Vietnamese model (born 1997)

Bui Thai Bao Chau (born November 13, 1997), better known by her stage name Chau Bui, is a Vietnamese fashionista and model. She was previously featured on Forbes magazine's 30 Under 30 Asia list.

== Early life ==
Châu Bùi was born on November 13, 1997, in Hanoi to a family of civil servants. She was initially steered toward studying at the University of Commerce like her older sister; however, after graduating high school, Châu discovered a passion for fashion and asked her family for permission to pursue it, but faced opposition. She also spent some time selling coconut oil and opening a tutoring center. At age 17, she entered the modeling world by shooting for several fashion brands. In the beginning, Châu Bùi didn't stand out much, weighing only 39 kg and standing 1.58m tall. Because of this, Châu took up bodybuilding to improve her physique.

== Career ==

Tôi rất thích thay đổi, sự thay đổi khiến cuộc sống của mình không nhàm chán. Tôi thích gì thì sẽ thử, vì không thử thì sao biết mình có thích hay không, rồi có hợp không? Và phong cách thời trang cũng như con người tôi vậy, luôn đổi mới. (I love to change, the change doesn’t make my life boring. Whatever I like, I’ll try, because if I don’t try it, how do I know if I like it or not, and then it’s appropriate? And the fashion style is like me, always innovating.)
— — Châu Bùi —

=== Building career ===
In 2015, Chau took a one-year leave of absence from Thuongmai University to try her hand in the fashion industry. She handed over the test prep center to her teacher and started modeling for fashion brands in Hanoi. Thanks to her unique style and look, she quickly became a familiar face in domestic fashion magazines and lookbooks.

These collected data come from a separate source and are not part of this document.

-- ==== Sys2Proof/Laws/State.lean ====
section
/-! SUPPORT. What the shared updates of the state, and of a warp, leave in each field. -/

namespace Sys2Proof.Machine

/-! ### State.bump -/

@[simp] theorem State.bump_clock (s : State) : s.bump.clock = s.clock := rfl
@[simp] theorem State.bump_mem (s : State) : s.bump.mem = s.mem := rfl
@[simp] theorem State.bump_poison (s : State) : s.bump.poison = s.poison := rfl
@[simp] theorem State.bump_rowFlags (s : State) : s.bump.rowFlags = s.rowFlags := rfl
@[simp] theorem State.bump_lines (s : State) : s.bump.lines = s.lines := rfl
@[simp] theorem State.bump_behind (s : State) : s.bump.behind = s.behind := rfl
@[simp] theorem State.bump_tmax (s : State) : s.bump.tmax = s.tmax := rfl
@[simp] theorem State.bump_l1 (s : State) : s.bump.l1 = s.l1 := rfl
@[simp] theorem State.bump_tlbSlot (s : State) : s.bump.tlbSlot = s.tlbSlot := rfl
@[simp] theorem State.bump_tlbDie (s : State) : s.bump.tlbDie = s.tlbDie := rfl
@[simp] theorem State.bump_walkCache (s : State) : s.bump.walkCache = s.walkCache := rfl
@[simp] theorem State.bump_walks (s : State) : s.bump.walks = s.walks := rfl
@[simp] theorem State.bump_horLoc (s : State) : s.bump.horLoc = s.horLoc := rfl
@[simp] theorem State.bump_horGal (s : State) : s.bump.horGal = s.horGal := rfl
@[simp] theorem State.bump_horDev (s : State) : s.bump.horDev = s.horDev := rfl
@[simp] theorem State.bump_horSys (s : State) : s.bump.horSys = s.horSys := rfl
@[simp] theorem State.bump_cus (s : State) : s.bump.cus = s.cus := rfl
@[simp] theorem State.bump_warps (s : State) : s.bump.warps = s.warps := rfl
@[simp] theorem State.bump_teams (s : State) : s.bump.teams = s.teams := rfl
@[simp] theorem State.bump_grids (s : State) : s.bump.grids = s.grids := rfl
@[simp] theorem State.bump_ctxs (s : State) : s.bump.ctxs = s.ctxs := rfl
@[simp] theorem State.bump_atomUsed (s : State) : s.bump.atomUsed = s.atomUsed := rfl
@[simp] theorem State.bump_linkUsed (s : State) : s.bump.linkUsed = s.linkUsed := rfl
@[simp] theorem State.bump_linkHeld (s : State) : s.bump.linkHeld = s.linkHeld := rfl
@[simp] theorem State.bump_copyUsed (s : State) : s.bump.copyUsed = s.copyUsed := rfl
@[simp] theorem State.bump_copyHeld (s : State) : s.bump.copyHeld = s.copyHeld := rfl
@[simp] theorem State.bump_mxsUsed (s : State) : s.bump.mxsUsed = s.mxsUsed := rfl
@[simp] theorem State.bump_deferred (s : State) : s.bump.deferred = s.deferred := rfl
@[simp] theorem State.bump_windows (s : State) : s.bump.windows = s.windows := rfl
@[simp] theorem State.bump_launches (s : State) : s.bump.launches = s.launches := rfl
@[simp] theorem State.bump_loads (s : State) : s.bump.loads = s.loads := rfl
@[simp] theorem State.bump_reqs (s : State) : s.bump.reqs = s.reqs := rfl
@[simp] theorem State.bump_mcas (s : State) : s.bump.mcas = s.mcas := rfl
@[simp] theorem State.bump_copies (s : State) : s.bump.copies = s.copies := rfl
@[simp] theorem State.bump_gathers (s : State) : s.bump.gathers = s.gathers := rfl
@[simp] theorem State.bump_ovls (s : State) : s.bump.ovls = s.ovls := rfl
@[simp] theorem State.bump_episodes (s : State) : s.bump.episodes = s.episodes := rfl
@[simp] theorem State.bump_replies (s : State) : s.bump.replies = s.replies := rfl
@[simp] theorem State.bump_supOps (s : State) : s.bump.supOps = s.supOps := rfl
@[simp] theorem State.bump_pieces (s : State) : s.bump.pieces = s.pieces := rfl
@[simp] theorem State.bump_hreads (s : State) : s.bump.hreads = s.hreads := rfl
@[simp] theorem State.bump_descs (s : State) : s.bump.descs = s.descs := rfl
@[simp] theorem State.bump_hubH (s : State) : s.bump.hubH = s.hubH := rfl
@[simp] theorem State.bump_hubSeq (s : State) : s.bump.hubSeq = s.hubSeq := rfl
@[simp] theorem State.bump_hubC (s : State) : s.bump.hubC = s.hubC := rfl
@[simp] theorem State.bump_dealNext (s : State) : s.bump.dealNext = s.dealNext := rfl
@[simp] theorem State.bump_damam (s : State) : s.bump.damam = s.damam := rfl
@[simp] theorem State.bump_contract (s : State) : s.bump.contract = s.contract := rfl
@[simp] theorem State.bump_dies (s : State) : s.bump.dies = s.dies := rfl
@[simp] theorem State.bump_links (s : State) : s.bump.links = s.links := rfl
@[simp] theorem State.bump_firmwareOk (s : State) : s.bump.firmwareOk = s.firmwareOk := rfl
@[simp] theorem State.bump_firmwareImage (s : State) : s.bump.firmwareImage = s.firmwareImage := rfl
@[simp] theorem State.bump_firmwareNext (s : State) : s.bump.firmwareNext = s.firmwareNext := rfl
@[simp] theorem State.bump_firmwareVer (s : State) : s.bump.firmwareVer = s.firmwareVer := rfl
@[simp] theorem State.bump_fnCtx (s : State) : s.bump.fnCtx = s.fnCtx := rfl
@[simp] theorem State.bump_powerCap (s : State) : s.bump.powerCap = s.powerCap := rfl
@[simp] theorem State.bump_mhz (s : State) : s.bump.mhz = s.mhz := rfl
@[simp] theorem State.bump_capMhz (s : State) : s.bump.capMhz = s.capMhz := rfl
@[simp] theorem State.bump_throttled (s : State) : s.bump.throttled = s.throttled := rfl
@[simp] theorem State.bump_watchLimit (s : State) : s.bump.watchLimit = s.watchLimit := rfl
@[simp] theorem State.bump_watchNext (s : State) : s.bump.watchNext = s.watchNext := rfl
@[simp] theorem State.bump_errLog (s : State) : s.bump.errLog = s.errLog := rfl
@[simp] theorem State.bump_corrected (s : State) : s.bump.corrected = s.corrected := rfl
@[simp] theorem State.bump_hostUp (s : State) : s.bump.hostUp = s.hostUp := rfl
@[simp] theorem State.bump_insecure (s : State) : s.bump.insecure = s.insecure := rfl
@[simp] theorem State.bump_msgs (s : State) : s.bump.msgs = s.msgs := rfl
@[simp] theorem State.bump_atsCache (s : State) : s.bump.atsCache = s.atsCache := rfl
@[simp] theorem State.bump_msixTable (s : State) : s.bump.msixTable = s.msixTable := rfl
@[simp] theorem State.bump_upsets (s : State) : s.bump.upsets = s.upsets := rfl
@[simp] theorem State.bump_routes (s : State) : s.bump.routes = s.routes := rfl
@[simp] theorem State.bump_scrubAt (s : State) : s.bump.scrubAt = s.scrubAt := rfl
@[simp] theorem State.bump_rehomed (s : State) : s.bump.rehomed = s.rehomed := rfl
@[simp] theorem State.bump_spillUsed (s : State) : s.bump.spillUsed = s.spillUsed := rfl
@[simp] theorem State.bump_detLog (s : State) : s.bump.detLog = s.detLog := rfl
@[simp] theorem State.bump_detSync (s : State) : s.bump.detSync = s.detSync := rfl
@[simp] theorem State.bump_undo (s : State) : s.bump.undo = s.undo := rfl
@[simp] theorem State.bump_fibreEntry (s : State) : s.bump.fibreEntry = s.fibreEntry := rfl
@[simp] theorem State.bump_freeCtr (s : State) : s.bump.freeCtr = s.freeCtr := rfl
@[simp] theorem State.bump_delays (s : State) : s.bump.delays = s.delays := rfl
@[simp] theorem State.bump_cur (s : State) : s.bump.cur = s.cur := rfl
@[simp] theorem State.bump_toServe (s : State) : s.bump.toServe = s.toServe := rfl
@[simp] theorem State.bump_tried (s : State) : s.bump.tried = s.tried := rfl
@[simp] theorem State.bump_agenda (s : State) : s.bump.agenda = s.agenda := rfl
@[simp] theorem State.bump_nextId (s : State) : s.bump.nextId = s.nextId + 1 := rfl

/-! ### State.bumpFree -/

@[simp] theorem State.bumpFree_clock (s : State) (n : Nat) : (s.bumpFree n).clock = s.clock := rfl
@[simp] theorem State.bumpFree_mem (s : State) (n : Nat) : (s.bumpFree n).mem = s.mem := rfl
@[simp] theorem State.bumpFree_poison (s : State) (n : Nat) : (s.bumpFree n).poison = s.poison := rfl
@[simp] theorem State.bumpFree_rowFlags (s : State) (n : Nat) : (s.bumpFree n).rowFlags = s.rowFlags := rfl
@[simp] theorem State.bumpFree_lines (s : State) (n : Nat) : (s.bumpFree n).lines = s.lines := rfl
@[simp] theorem State.bumpFree_behind (s : State) (n : Nat) : (s.bumpFree n).behind = s.behind := rfl
@[simp] theorem State.bumpFree_tmax (s : State) (n : Nat) : (s.bumpFree n).tmax = s.tmax := rfl
@[simp] theorem State.bumpFree_l1 (s : State) (n : Nat) : (s.bumpFree n).l1 = s.l1 := rfl
@[simp] theorem State.bumpFree_tlbSlot (s : State) (n : Nat) : (s.bumpFree n).tlbSlot = s.tlbSlot := rfl
@[simp] theorem State.bumpFree_tlbDie (s : State) (n : Nat) : (s.bumpFree n).tlbDie = s.tlbDie := rfl
@[simp] theorem State.bumpFree_walkCache (s : State) (n : Nat) : (s.bumpFree n).walkCache = s.walkCache := rfl
@[simp] theorem State.bumpFree_walks (s : State) (n : Nat) : (s.bumpFree n).walks = s.walks := rfl
@[simp] theorem State.bumpFree_horLoc (s : State) (n : Nat) : (s.bumpFree n).horLoc = s.horLoc := rfl
@[simp] theorem State.bumpFree_horGal (s : State) (n : Nat) : (s.bumpFree n).horGal = s.horGal := rfl
@[simp] theorem State.bumpFree_horDev (s : State) (n : Nat) : (s.bumpFree n).horDev = s.horDev := rfl
@[simp] theorem State.bumpFree_horSys (s : State) (n : Nat) : (s.bumpFree n).horSys = s.horSys := rfl
@[simp] theorem State.bumpFree_cus (s : State) (n : Nat) : (s.bumpFree n).cus = s.cus := rfl
@[simp] theorem State.bumpFree_warps (s : State) (n : Nat) : (s.bumpFree n).warps = s.warps := rfl
@[simp] theorem State.bumpFree_teams (s : State) (n : Nat) : (s.bumpFree n).teams = s.teams := rfl
@[simp] theorem State.bumpFree_grids (s : State) (n : Nat) : (s.bumpFree n).grids = s.grids := rfl
@[simp] theorem State.bumpFree_ctxs (s : State) (n : Nat) : (s.bumpFree n).ctxs = s.ctxs := rfl
@[simp] theorem State.bumpFree_atomUsed (s : State) (n : Nat) : (s.bumpFree n).atomUsed = s.atomUsed := rfl
@[simp] theorem State.bumpFree_linkUsed (s : State) (n : Nat) : (s.bumpFree n).linkUsed = s.linkUsed := rfl
@[simp] theorem State.bumpFree_linkHeld (s : State) (n : Nat) : (s.bumpFree n).linkHeld = s.linkHeld := rfl
@[simp] theorem State.bumpFree_copyUsed (s : State) (n : Nat) : (s.bumpFree n).copyUsed = s.copyUsed := rfl
@[simp] theorem State.bumpFree_copyHeld (s : State) (n : Nat) : (s.bumpFree n).copyHeld = s.copyHeld := rfl
@[simp] theorem State.bumpFree_mxsUsed (s : State) (n : Nat) : (s.bumpFree n).mxsUsed = s.mxsUsed := rfl
@[simp] theorem State.bumpFree_deferred (s : State) (n : Nat) : (s.bumpFree n).deferred = s.deferred := rfl
@[simp] theorem State.bumpFree_windows (s : State) (n : Nat) : (s.bumpFree n).windows = s.windows := rfl
@[simp] theorem State.bumpFree_launches (s : State) (n : Nat) : (s.bumpFree n).launches = s.launches := rfl
@[simp] theorem State.bumpFree_loads (s : State) (n : Nat) : (s.bumpFree n).loads = s.loads := rfl
@[simp] theorem State.bumpFree_reqs (s : State) (n : Nat) : (s.bumpFree n).reqs = s.reqs := rfl
@[simp] theorem State.bumpFree_mcas (s : State) (n : Nat) : (s.bumpFree n).mcas = s.mcas := rfl
@[simp] theorem State.bumpFree_copies (s : State) (n : Nat) : (s.bumpFree n).copies = s.copies := rfl
@[simp] theorem State.bumpFree_gathers (s : State) (n : Nat) : (s.bumpFree n).gathers = s.gathers := rfl
@[simp] theorem State.bumpFree_ovls (s : State) (n : Nat) : (s.bumpFree n).ovls = s.ovls := rfl
@[simp] theorem State.bumpFree_episodes (s : State) (n : Nat) : (s.bumpFree n).episodes = s.episodes := rfl
@[simp] theorem State.bumpFree_replies (s : State) (n : Nat) : (s.bumpFree n).replies = s.replies := rfl
@[simp] theorem State.bumpFree_supOps (s : State) (n : Nat) : (s.bumpFree n).supOps = s.supOps := rfl
@[simp] theorem State.bumpFree_pieces (s : State) (n : Nat) : (s.bumpFree n).pieces = s.pieces := rfl
@[simp] theorem State.bumpFree_hreads (s : State) (n : Nat) : (s.bumpFree n).hreads = s.hreads := rfl
@[simp] theorem State.bumpFree_descs (s : State) (n : Nat) : (s.bumpFree n).descs = s.descs := rfl
@[simp] theorem State.bumpFree_hubH (s : State) (n : Nat) : (s.bumpFree n).hubH = s.hubH := rfl
@[simp] theorem State.bumpFree_hubSeq (s : State) (n : Nat) : (s.bumpFree n).hubSeq = s.hubSeq := rfl
@[simp] theorem State.bumpFree_hubC (s : State) (n : Nat) : (s.bumpFree n).hubC = s.hubC := rfl
@[simp] theorem State.bumpFree_dealNext (s : State) (n : Nat) : (s.bumpFree n).dealNext = s.dealNext := rfl
@[simp] theorem State.bumpFree_damam (s : State) (n : Nat) : (s.bumpFree n).damam = s.damam := rfl
@[simp] theorem State.bumpFree_contract (s : State) (n : Nat) : (s.bumpFree n).contract = s.contract := rfl
@[simp] theorem State.bumpFree_dies (s : State) (n : Nat) : (s.bumpFree n).dies = s.dies := rfl
@[simp] theorem State.bumpFree_links (s : State) (n : Nat) : (s.bumpFree n).links = s.links := rfl
@[simp] theorem State.bumpFree_firmwareOk (s : State) (n : Nat) : (s.bumpFree n).firmwareOk = s.firmwareOk := rfl
@[simp] theorem State.bumpFree_firmwareImage (s : State) (n : Nat) : (s.bumpFree n).firmwareImage = s.firmwareImage := rfl
@[simp] theorem State.bumpFree_firmwareNext (s : State) (n : Nat) : (s.bumpFree n).firmwareNext = s.firmwareNext := rfl
@[simp] theorem State.bumpFree_firmwareVer (s : State) (n : Nat) : (s.bumpFree n).firmwareVer = s.firmwareVer := rfl
@[simp] theorem State.bumpFree_fnCtx (s : State) (n : Nat) : (s.bumpFree n).fnCtx = s.fnCtx := rfl
@[simp] theorem State.bumpFree_powerCap (s : State) (n : Nat) : (s.bumpFree n).powerCap = s.powerCap := rfl
@[simp] theorem State.bumpFree_mhz (s : State) (n : Nat) : (s.bumpFree n).mhz = s.mhz := rfl
@[simp] theorem State.bumpFree_capMhz (s : State) (n : Nat) : (s.bumpFree n).capMhz = s.capMhz := rfl
@[simp] theorem State.bumpFree_throttled (s : State) (n : Nat) : (s.bumpFree n).throttled = s.throttled := rfl
@[simp] theorem State.bumpFree_watchLimit (s : State) (n : Nat) : (s.bumpFree n).watchLimit = s.watchLimit := rfl
@[simp] theorem State.bumpFree_watchNext (s : State) (n : Nat) : (s.bumpFree n).watchNext = s.watchNext := rfl
@[simp] theorem State.bumpFree_errLog (s : State) (n : Nat) : (s.bumpFree n).errLog = s.errLog := rfl
@[simp] theorem State.bumpFree_corrected (s : State) (n : Nat) : (s.bumpFree n).corrected = s.corrected := rfl
@[simp] theorem State.bumpFree_hostUp (s : State) (n : Nat) : (s.bumpFree n).hostUp = s.hostUp := rfl
@[simp] theorem State.bumpFree_insecure (s : State) (n : Nat) : (s.bumpFree n).insecure = s.insecure := rfl
@[simp] theorem State.bumpFree_msgs (s : State) (n : Nat) : (s.bumpFree n).msgs = s.msgs := rfl
@[simp] theorem State.bumpFree_atsCache (s : State) (n : Nat) : (s.bumpFree n).atsCache = s.atsCache := rfl
@[simp] theorem State.bumpFree_msixTable (s : State) (n : Nat) : (s.bumpFree n).msixTable = s.msixTable := rfl
@[simp] theorem State.bumpFree_upsets (s : State) (n : Nat) : (s.bumpFree n).upsets = s.upsets := rfl
@[simp] theorem State.bumpFree_routes (s : State) (n : Nat) : (s.bumpFree n).routes = s.routes := rfl
@[simp] theorem State.bumpFree_scrubAt (s : State) (n : Nat) : (s.bumpFree n).scrubAt = s.scrubAt := rfl
@[simp] theorem State.bumpFree_rehomed (s : State) (n : Nat) : (s.bumpFree n).rehomed = s.rehomed := rfl
@[simp] theorem State.bumpFree_spillUsed (s : State) (n : Nat) : (s.bumpFree n).spillUsed = s.spillUsed := rfl
@[simp] theorem State.bumpFree_detLog (s : State) (n : Nat) : (s.bumpFree n).detLog = s.detLog := rfl
@[simp] theorem State.bumpFree_detSync (s : State) (n : Nat) : (s.bumpFree n).detSync = s.detSync := rfl
@[simp] theorem State.bumpFree_undo (s : State) (n : Nat) : (s.bumpFree n).undo = s.undo := rfl
@[simp] theorem State.bumpFree_fibreEntry (s : State) (n : Nat) : (s.bumpFree n).fibreEntry = s.fibreEntry := rfl
@[simp] theorem State.bumpFree_freeCtr (s : State) (n : Nat) : (s.bumpFree n).freeCtr = s.freeCtr + n := rfl
@[simp] theorem State.bumpFree_delays (s : State) (n : Nat) : (s.bumpFree n).delays = s.delays := rfl
@[simp] theorem State.bumpFree_cur (s : State) (n : Nat) : (s.bumpFree n).cur = s.cur := rfl
@[simp] theorem State.bumpFree_toServe (s : State) (n : Nat) : (s.bumpFree n).toServe = s.toServe := rfl
@[simp] theorem State.bumpFree_tried (s : State) (n : Nat) : (s.bumpFree n).tried = s.tried := rfl
@[simp] theorem State.bumpFree_agenda (s : State) (n : Nat) : (s.bumpFree n).agenda = s.agenda := rfl
@[simp] theorem State.bumpFree_nextId (s : State) (n : Nat) : (s.bumpFree n).nextId = s.nextId := rfl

In 2016, Chau attended Seoul Fashion Week and caught the attention of the fashion press, appearing in their magazines and social media outlets such as Vogue, Elle, Harper's Bazaar, and more.

=== First achievements ===
Following her breakout at Seoul Fashion Week in 2017, Chau won the "New Face" award at the 2016 WeChoice Awards and "Top Fashion Influencer" at the 2017 Influence Asia awards in Malaysia, while also making the top 4 for "Fashion & Breakout" at the same event. She later announced she would compete in The Face Vietnam but eventually withdrew, citing an inability to "properly arrange her personal affairs." In 2017, Chau had the opportunity to act, playing the antagonist in the feature film Jailbait (Em chưa 18) and appearing in the music video "Từ ngày em đến" by the group Da LAB. In 2018, she collaborated with Da LAB again for the "Thanh xuân" music video and was honored as the Young Style Innovator at the 2018 ELLE Style Awards by Elle Vietnam. In 2019, Elle Vietnam voted Chau as the Most Influential Personal Style on Social Media at the 2019 ELLE Style Awards.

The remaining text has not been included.